- **Provided records**
@[simp] theorem examineEntry_link (s : State) :
    (examineEntry s).link = s.link := by
  unfold examineEntry; (repeat' split) <;> simp

@[simp] theorem examineEntry_events (s : State) :
    (examineEntry s).events = s.events := by
  unfold examineEntry; (repeat' split) <;> simp

@[simp] theorem scanOne_pending (s : State) :
    (scanOne s).pending = s.pending := by
  unfold scanOne; split <;> simp

@[simp] theorem scanOne_resetLow (s : State) :
    (scanOne s).resetLow = s.resetLow := by
  unfold scanOne; split <;> simp

@[simp] theorem scanOne_tables (s : State) :
    (scanOne s).tables = s.tables := by
  unfold scanOne; split <;> simp

@[simp] theorem scanOne_board (s : State) :
    (scanOne s).board = s.board := by
  unfold scanOne; split <;> simp

@[simp] theorem scanOne_entries (s : State) :
    (scanOne s).entries = s.entries := by
  unfold scanOne; split <;> simp

@[simp] theorem scanOne_lanes (s : State) :
    (scanOne s).lanes = s.lanes := by
  unfold scanOne; split <;> simp

@[simp] theorem scanOne_reductions (s : State) :
    (scanOne s).reductions = s.reductions := by
  unfold scanOne; split <;> simp

@[simp] theorem scanOne_raw (s : State) :
    (scanOne s).raw = s.raw := by
  unfold scanOne; split <;> simp

@[simp] theorem scanOne_groups (s : State) :
    (scanOne s).groups = s.groups := by
  unfold scanOne; split <;> simp

@[simp] theorem scanOne_gens (s : State) :
    (scanOne s).gens = s.gens := by
  unfold scanOne; split <;> simp

@[simp] theorem scanOne_tb (s : State) :
    (scanOne s).tb = s.tb := by
  unfold scanOne; split <;> simp

@[simp] theorem scanOne_link (s : State) :
    (scanOne s).link = s.link := by
  unfold scanOne; split <;> simp

@[simp] theorem scanOne_events (s : State) :
    (scanOne s).events = s.events := by
  unfold scanOne; split <;> simp

@[simp] theorem runScan_pending (k : Nat) (s : State) : (runScan k s).pending = s.pending := by
  induction k generalizing s with
  | zero => rfl
  | succ k ih => simp only [runScan]; split <;> simp [ih]

@[simp] theorem runScan_resetLow (k : Nat) (s : State) : (runScan k s).resetLow = s.resetLow := by
  induction k generalizing s with
  | zero => rfl
  | succ k ih => simp only [runScan]; split <;> simp [ih]

@[simp] theorem runScan_tables (k : Nat) (s : State) : (runScan k s).tables = s.tables := by
  induction k generalizing s with
  | zero => rfl
  | succ k ih => simp only [runScan]; split <;> simp [ih]

@[simp] theorem runScan_board (k : Nat) (s : State) : (runScan k s).board = s.board := by
  induction k generalizing s with
  | zero => rfl
  | succ k ih => simp only [runScan]; split <;> simp [ih]

@[simp] theorem runScan_entries (k : Nat) (s : State) : (runScan k s).entries = s.entries := by
  induction k generalizing s with
  | zero => rfl
  | succ k ih => simp only [runScan]; split <;> simp [ih]

@[simp] theorem runScan_lanes (k : Nat) (s : State) : (runScan k s).lanes = s.lanes := by
  induction k generalizing s with
  | zero => rfl
  | succ k ih => simp only [runScan]; split <;> simp [ih]

@[simp] theorem runScan_reductions (k : Nat) (s : State) : (runScan k s).reductions = s.reductions := by
  induction k generalizing s with
  | zero => rfl
  | succ k ih => simp only [runScan]; split <;> simp [ih]

@[simp] theorem runScan_raw (k : Nat) (s : State) : (runScan k s).raw = s.raw := by
  induction k generalizing s with
  | zero => rfl
  | succ k ih => simp only [runScan]; split <;> simp [ih]

@[simp] theorem runScan_groups (k : Nat) (s : State) : (runScan k s).groups = s.groups := by
  induction k generalizing s with
  | zero => rfl
  | succ k ih => simp only [runScan]; split <;> simp [ih]

@[simp] theorem runScan_gens (k : Nat) (s : State) : (runScan k s).gens = s.gens := by
  induction k generalizing s with
  | zero => rfl
  | succ k ih => simp only [runScan]; split <;> simp [ih]

@[simp] theorem runScan_tb (k : Nat) (s : State) : (runScan k s).tb = s.tb := by
  induction k generalizing s with
  | zero => rfl
  | succ k ih => simp only [runScan]; split <;> simp [ih]

@[simp] theorem runScan_link (k : Nat) (s : State) : (runScan k s).link = s.link := by
  induction k generalizing s with
  | zero => rfl
  | succ k ih => simp only [runScan]; split <;> simp [ih]

@[simp] theorem runScan_events (k : Nat) (s : State) : (runScan k s).events = s.events := by
  induction k generalizing s with
  | zero => rfl
  | succ k ih => simp only [runScan]; split <;> simp [ih]

@[simp] theorem resumeScan_pending (s : State) :
    (resumeScan s).pending = s.pending := by
  simp [resumeScan]

@[simp] theorem resumeScan_resetLow (s : State) :
    (resumeScan s).resetLow = s.resetLow := by
  simp [resumeScan]

@[simp] theorem resumeScan_tables (s : State) :
    (resumeScan s).tables = s.tables := by
  simp [resumeScan]

@[simp] theorem resumeScan_board (s : State) :
    (resumeScan s).board = s.board := by
  simp [resumeScan]

@[simp] theorem resumeScan_entries (s : State) :
    (resumeScan s).entries = s.entries := by
  simp [resumeScan]

@[simp] theorem resumeScan_lanes (s : State) :
    (resumeScan s).lanes = s.lanes := by
  simp [resumeScan]

@[simp] theorem resumeScan_reductions (s : State) :
    (resumeScan s).reductions = s.reductions := by
  simp [resumeScan]

@[simp] theorem resumeScan_raw (s : State) :
    (resumeScan s).raw = s.raw := by
  simp [resumeScan]

@[simp] theorem resumeScan_groups (s : State) :
    (resumeScan s).groups = s.groups := by
  simp [resumeScan]

@[simp] theorem resumeScan_gens (s : State) :
    (resumeScan s).gens = s.gens := by
  simp [resumeScan]

@[simp] theorem resumeScan_tb (s : State) :
    (resumeScan s).tb = s.tb := by
  simp [resumeScan]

- **Exercise**
Extract all of the data shown above and repeat it verbatim.

- **Answer for the task**
@[simp] theorem examineEntry_link (s : State) :
    (examineEntry s).link = s.link := by
  unfold examineEntry; (repeat' split) <;> simp

@[simp] theorem examineEntry_events (s : State) :
    (examineEntry s).events = s.events := by
  unfold examineEntry; (repeat' split) <;> simp

@[simp] theorem scanOne_pending (s : State) :
    (scanOne s).pending = s.pending := by
  unfold scanOne; split <;> simp

@[simp] theorem scanOne_resetLow (s : State) :
    (scanOne s).resetLow = s.resetLow := by
  unfold scanOne; split <;> simp

@[simp] theorem scanOne_tables (s : State) :
    (scanOne s).tables = s.tables := by
  unfold scanOne; split <;> simp

@[simp] theorem scanOne_board (s : State) :
    (scanOne s).board = s.board := by
  unfold scanOne; split <;> simp

@[simp] theorem scanOne_entries (s : State) :
    (scanOne s).entries = s.entries := by
  unfold scanOne; split <;> simp

@[simp] theorem scanOne_lanes (s : State) :
    (scanOne s).lanes = s.lanes := by
  unfold scanOne; split <;> simp

@[simp] theorem scanOne_reductions (s : State) :
    (scanOne s).reductions = s.reductions := by
  unfold scanOne; split <;> simp

@[simp] theorem scanOne_raw (s : State) :
    (scanOne s).raw = s.raw := by
  unfold scanOne; split <;> simp

@[simp] theorem scanOne_groups (s : State) :
    (scanOne s).groups = s.groups := by
  unfold scanOne; split <;> simp

@[simp] theorem scanOne_gens (s : State) :
    (scanOne s).gens = s.gens := by
  unfold scanOne; split <;> simp

@[simp] theorem scanOne_tb (s : State) :
    (scanOne s).tb = s.tb := by
  unfold scanOne; split <;> simp

@[simp] theorem scanOne_link (s : State) :
    (scanOne s).link = s.link := by
  unfold scanOne; split <;> simp

@[simp] theorem scanOne_events (s : State) :
    (scanOne s).events = s.events := by
  unfold scanOne; split <;> simp

@[simp] theorem runScan_pending (k : Nat) (s : State) : (runScan k s).pending = s.pending := by
  induction k generalizing s with
  | zero => rfl
  | succ k ih => simp only [runScan]; split <;> simp [ih]

@[simp] theorem runScan_resetLow (k : Nat) (s : State) : (runScan k s).resetLow = s.resetLow := by
  induction k generalizing s with
  | zero => rfl
  | succ k ih => simp only [runScan]; split <;> simp [ih]

@[simp] theorem runScan_tables (k : Nat) (s : State) : (runScan k s).tables = s.tables := by
  induction k generalizing s with
  | zero => rfl
  | succ k ih => simp only [runScan]; split <;> simp [ih]

@[simp] theorem runScan_board (k : Nat) (s : State) : (runScan k s).board = s.board := by
  induction k generalizing s with
  | zero => rfl
  | succ k ih => simp only [runScan]; split <;> simp [ih]

@[simp] theorem runScan_entries (k : Nat) (s : State) : (runScan k s).entries = s.entries := by
  induction k generalizing s with
  | zero => rfl
  | succ k ih => simp only [runScan]; split <;> simp [ih]

@[simp] theorem runScan_lanes (k : Nat) (s : State) : (runScan k s).lanes = s.lanes := by
  induction k generalizing s with
  | zero => rfl
  | succ k ih => simp only [runScan]; split <;> simp [ih]

@[simp] theorem runScan_reductions (k : Nat) (s : State) : (runScan k s).reductions = s.reductions := by
  induction k generalizing s with
  | zero => rfl
  | succ k ih => simp only [runScan]; split <;> simp [ih]

@[simp] theorem runScan_raw (k : Nat) (s : State) : (runScan k s).raw = s.raw := by
  induction k generalizing s with
  | zero => rfl
  | succ k ih => simp only [runScan]; split <;> simp [ih]

@[simp] theorem runScan_groups (k : Nat) (s : State) : (runScan k s).groups = s.groups := by
  induction k generalizing s with
  | zero => rfl
  | succ k ih => simp only [runScan]; split <;> simp [ih]

@[simp] theorem runScan_gens (k : Nat) (s : State) : (runScan k s).gens = s.gens := by
  induction k generalizing s with
  | zero => rfl
  | succ k ih => simp only [runScan]; split <;> simp [ih]

@[simp] theorem runScan_tb (k : Nat) (s : State) : (runScan k s).tb = s.tb := by
  induction k generalizing s with
  | zero => rfl
  | succ k ih => simp only [runScan]; split <;> simp [ih]

@[simp] theorem runScan_link (k : Nat) (s : State) : (runScan k s).link = s.link := by
  induction k generalizing s with
  | zero => rfl
  | succ k ih => simp only [runScan]; split <;> simp [ih]

@[simp] theorem runScan_events (k : Nat) (s : State) : (runScan k s).events = s.events := by
  induction k generalizing s with
  | zero => rfl
  | succ k ih => simp only [runScan]; split <;> simp [ih]

@[simp] theorem resumeScan_pending (s : State) :
    (resumeScan s).pending = s.pending := by
  simp [resumeScan]

@[simp] theorem resumeScan_resetLow (s : State) :
    (resumeScan s).resetLow = s.resetLow := by
  simp [resumeScan]

@[simp] theorem resumeScan_tables (s : State) :
    (resumeScan s).tables = s.tables := by
  simp [resumeScan]

@[simp] theorem resumeScan_board (s : State) :
    (resumeScan s).board = s.board := by
  simp [resumeScan]

@[simp] theorem resumeScan_entries (s : State) :
    (resumeScan s).entries = s.entries := by
  simp [resumeScan]

@[simp] theorem resumeScan_lanes (s : State) :
    (resumeScan s).lanes = s.lanes := by
  simp [resumeScan]

@[simp] theorem resumeScan_reductions (s : State) :
    (resumeScan s).reductions = s.reductions := by
  simp [resumeScan]

@[simp] theorem resumeScan_raw (s : State) :
    (resumeScan s).raw = s.raw := by
  simp [resumeScan]

@[simp] theorem resumeScan_groups (s : State) :
    (resumeScan s).groups = s.groups := by
  simp [resumeScan]

@[simp] theorem resumeScan_gens (s : State) :
    (resumeScan s).gens = s.gens := by
  simp [resumeScan]

@[simp] theorem resumeScan_tb (s : State) :
    (resumeScan s).tb = s.tb := by
  simp [resumeScan]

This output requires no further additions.